Così John Lydon a Sian Williams, il 7 luglio del 2017, durante un’intervista al programma Breakfast della BBC, dopo che quest’ultimo aveva fatto allusione a “una canzone molto cruda, intensa ed emotiva che hai scritto per tua madre.”

Eileen Lydon muore nel 1978, di cancro. John ha 22 anni ed è appena uscito da un periodo che lo consegnerà a imperitura leggenda: in 18 mesi i Sex Pistols (scioltisi nel gennaio di quello stesso anno) hanno messo a ferro e fuoco lo show business, i media, la società e ribaltato come un calzino vecchio il canone rock. Niente sarà più lo stesso. Nemmeno John sarà più lo stesso. Il 1978 è un anno per lui cruciale: da un lato la rabbia per l’acrimoniosa fine del gruppo e la causa intentata contro la Glitterbest di Malcolm McLaren, dall’altro il dolore per la malattia di Eileen, la mamma che lo ha sempre sostenuto anche quando aveva capelli e denti verdi.

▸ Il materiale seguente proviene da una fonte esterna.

/-! ### Decoding: one word per command, from 30_encoding.md R78, R79 (most stand in spec/95_test_vectors.md) -/

theorem test_decode_nop : decodeTableWord 32 0x01000000 = some (.nop) := by decide
theorem test_decode_halt : decodeTableWord 32 0x02000000 = some (.halt) := by decide
theorem test_decode_br : decodeTableWord 32 0x0430FFFC = some (.br .lt (-4)) := by decide
theorem test_decode_csrr : decodeTableWord 32 0x05100018 = some (.csrr 1 .cfgId) := by decide
theorem test_decode_li : decodeTableWord 32 0x1010FFFF = some (.li 1 65535) := by decide
theorem test_decode_lih : decodeTableWord 32 0x1110ABCD = some (.lih 1 43981) := by decide
theorem test_decode_xaddi : decodeTableWord 32 0x1212FFFF = some (.xaddi 1 2 (-1)) := by decide
theorem test_decode_xcmp : decodeTableWord 32 0x13012000 = some (.xcmp 1 2) := by decide
theorem test_decode_mov : decodeTableWord 32 0x14120000 = some (.mov 1 2) := by decide
theorem test_decode_mfx : decodeTableWord 32 0x15120000 = some (.mfx 1 2) := by decide
theorem test_decode_len : decodeTableWord 32 0x16120000 = some (.len 1 2) := by decide
theorem test_decode_getd : decodeTableWord 32 0x17123000 = some (.getd 1 2 3) := by decide
theorem test_decode_fmvx : decodeTableWord 32 0x18120000 = some (.fmvx 1 2) := by decide
theorem test_decode_ldb : decodeTableWord 32 0x19120003 = some (.ldb 1 2 3) := by decide
theorem test_decode_stb : decodeTableWord 32 0x1A120001 = some (.stb 1 2 1) := by decide
theorem test_decode_digv : decodeTableWord 32 0x20120000 = some (.digv 1 2) := by decide
theorem test_decode_digvf : decodeTableWord 32 0x21120000 = some (.digvf 1 2) := by decide
theorem test_decode_emov : decodeTableWord 32 0x22123000 = some (.emov 1 2 3) := by decide
theorem test_decode_edl : decodeTableWord 32 0x23120000 = some (.edl 1 2) := by decide
theorem test_decode_edm : decodeTableWord 32 0x24120000 = some (.edm 1 2) := by decide
theorem test_decode_edh : decodeTableWord 32 0x25120000 = some (.edh 1 2) := by decide
theorem test_decode_esz : decodeTableWord 32 0x26120000 = some (.esz 1 2) := by decide
theorem test_decode_emb : decodeTableWord 32 0x27110000 = some (.emb 1 1) := by decide
theorem test_decode_emba : decodeTableWord 32 0x28123000 = some (.emba 1 2 3) := by decide
theorem test_decode_emuld : decodeTableWord 32 0x29123000 = some (.emuld 1 2 3) := by decide
theorem test_decode_esub : decodeTableWord 32 0x2A123000 = some (.esub 1 2 3) := by decide
theorem test_decode_eshr : decodeTableWord 32 0x2B120004 = some (.eshr 1 2 4) := by decide
theorem test_decode_ecmp : decodeTableWord 32 0x2C012000 = some (.ecmp 1 2) := by decide
theorem test_decode_vlo : decodeTableWord 32 0x30120000 = some (.vlo 1 2) := by decide
theorem test_decode_vhi : decodeTableWord 32 0x31120000 = some (.vhi 1 2) := by decide
theorem test_decode_vsz : decodeTableWord 32 0x32120000 = some (.vsz 1 2) := by decide
theorem test_decode_sodd : decodeTableWord 32 0x34120000 = some (.sodd 1 2) := by decide
theorem test_decode_sodb : decodeTableWord 32 0x35120000 = some (.sodb 1 2) := by decide
theorem test_decode_clz : decodeTableWord 32 0x36120000 = some (.clz 1 2) := by decide
theorem test_decode_cmp : decodeTableWord 32 0x40012000 = some (.cmp 1 2) := by decide
theorem test_decode_cmpx : decodeTableWord 32 0x41012000 = some (.cmpx 1 2) := by decide
theorem test_decode_cmpf : decodeTableWord 32 0x42012000 = some (.cmpf 1 2) := by decide
theorem test_decode_add : decodeTableWord 32 0x48123000 = some (.add 1 2 3) := by decide
theorem test_decode_addx : decodeTableWord 32 0x49123000 = some (.addx 1 2 3) := by decide
theorem test_decode_addf : decodeTableWord 32 0x4A123000 = some (.addf 1 2 3) := by decide
theorem test_decode_sub : decodeTableWord 32 0x4B123000 = some (.sub 1 2 3) := by decide
theorem test_decode_mul : decodeTableWord 32 0x50123000 = some (.mul 1 2 3) := by decide
theorem test_decode_mull : decodeTableWord 32 0x51123000 = some (.mull 1 2 3) := by decide
theorem test_decode_div : decodeTableWord 32 0x58134200 = some (.div 1 3 4 2) := by decide
theorem test_decode_divl : decodeTableWord 32 0x59134200 = some (.divl 1 3 4 2) := by decide
theorem test_decode_quo : decodeTableWord 32 0x5A123000 = some (.quo 1 2 3) := by decide
theorem test_decode_rem : decodeTableWord 32 0x5B123000 = some (.rem 1 2 3) := by decide
theorem test_decode_divx : decodeTableWord 32 0x5C134200 = some (.divx 1 3 4 2) := by decide
theorem test_decode_shl : decodeTableWord 32 0x60123000 = some (.shl 1 2 3) := by decide
theorem test_decode_shr : decodeTableWord 32 0x61123000 = some (.shr 1 2 3) := by decide
theorem test_decode_shli : decodeTableWord 32 0x62120021 = some (.shli 1 2 33) := by decide
theorem test_decode_shri : decodeTableWord 32 0x63120001 = some (.shri 1 2 1) := by decide
theorem test_decode_parse : decodeTableWord 32 0x68123400 = some (.parse 1 2 3 4) := by decide
theorem test_decode_fmt : decodeTableWord 32 0x69123400 = some (.fmt 1 2 3 4) := by decide
theorem test_decode_rinf : decodeTableWord 32 0x6A123000 = some (.rinf 1 2 3) := by decide
theorem test_decode_rpfx : decodeTableWord 32 0x6B123400 = some (.rpfx 1 2 3 4) := by decide
theorem test_decode_fcvt : decodeTableWord 32 0x6C120000 = some (.fcvt 1 2) := by decide
theorem test_decode_fdcnt : decodeTableWord 32 0x6D120000 = some (.fdcnt 1 2) := by decide

/-! ### Rejected words, by the case of 30_encoding.md R80 -/

theorem test_decode_unassigned : decode 0x00000000 = .error .unassignedOpcode ∧ decode 0x6E000000 = .error .unassignedOpcode := by
  decide
theorem test_decode_nonzero_field : decode 0x01000001 = .error .nonzeroField ∧ decode 0x04010000 = .error .nonzeroField := by
  decide
theorem test_decode_reserved_cond : decode 0x04900000 = .error .reservedCond := by decide
theorem test_decode_unassigned_csr : decode 0x05100019 = .error .unassignedCsr ∧ decode 0x05100005 = .error .unassignedCsr := by
  decide
theorem test_decode_same_destination : decode 0x58134100 = .error .sameDestination ∧
    decode 0x59134100 = .error .sameDestination := by decide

Nell’intervista summenzionata, gli occhi lucidi, Lydon continua: [Mia madre] è stata trattata molto male; non le hanno dato nemmeno gli ultimi riti all’ospedale prima che morisse. Perciò abbiamo – noi, la famiglia – una visione molto negativa della Chiesa Cattolica.”

La canzone fu scritta su commissione quando Eileen era ancora in vita; fu infatti lei stessa a chiedere al figlio di scrivere una canzone prima di morire. Originariamente pubblicata su Metal Box, secondo album dei Public Image Ltd, col titolo di “Swan Lake” (con riferimento al tema suonato da Keith Levene alla chitarra che si basa appunto sul Lago dei cigni di Tchaikovsky), “Death Disco” rimane uno dei momenti più oscuri ed emozionanti della loro produzione, pregno di lancinante tensione messa in evidenza tra il groove disco suonato da David Humphrey, il basso profondo e solenne di Jah Wobble e lo straziante stridio della voce di Lydon: “Never no more hope away / Final in a fade / Watch her slowly die / Saw it in her eyes / Choking on a bed / Flowers rotting dead / Seen it in her eyes”.

La certezza della morte e i dubbi sull’aldilà, il senso di impotenza che si prova nel vedere tua madre che, come un “fiore che marcisce morente”, come un “finale in dissolvenza”, minuto dopo minuto lentamente muore, mentre tu sei lì a contare i suoi respiri con la sola certezza che presto arriverà l’ultimo…

“Oggi,” disse Lydon nel 2015, “è molto difficile per me concepire la morte di una persona. Non so se c’è un paradiso. Non ci sono prove di questo. Ci sono solo le opinioni e le credenze della gente. Anche quando muore il nostro peggior nemico, diciamo ci manca il loro spazio sulla terra. È un tema che implica qualcosa di assai più grande di una banale canzoncina.”

Non è affatto una “banale canzoncina”, e quanto essa sia importante per il suo autore lo certifica il fatto che la copertina della versione a 7” fu ideata dallo stesso Lydon.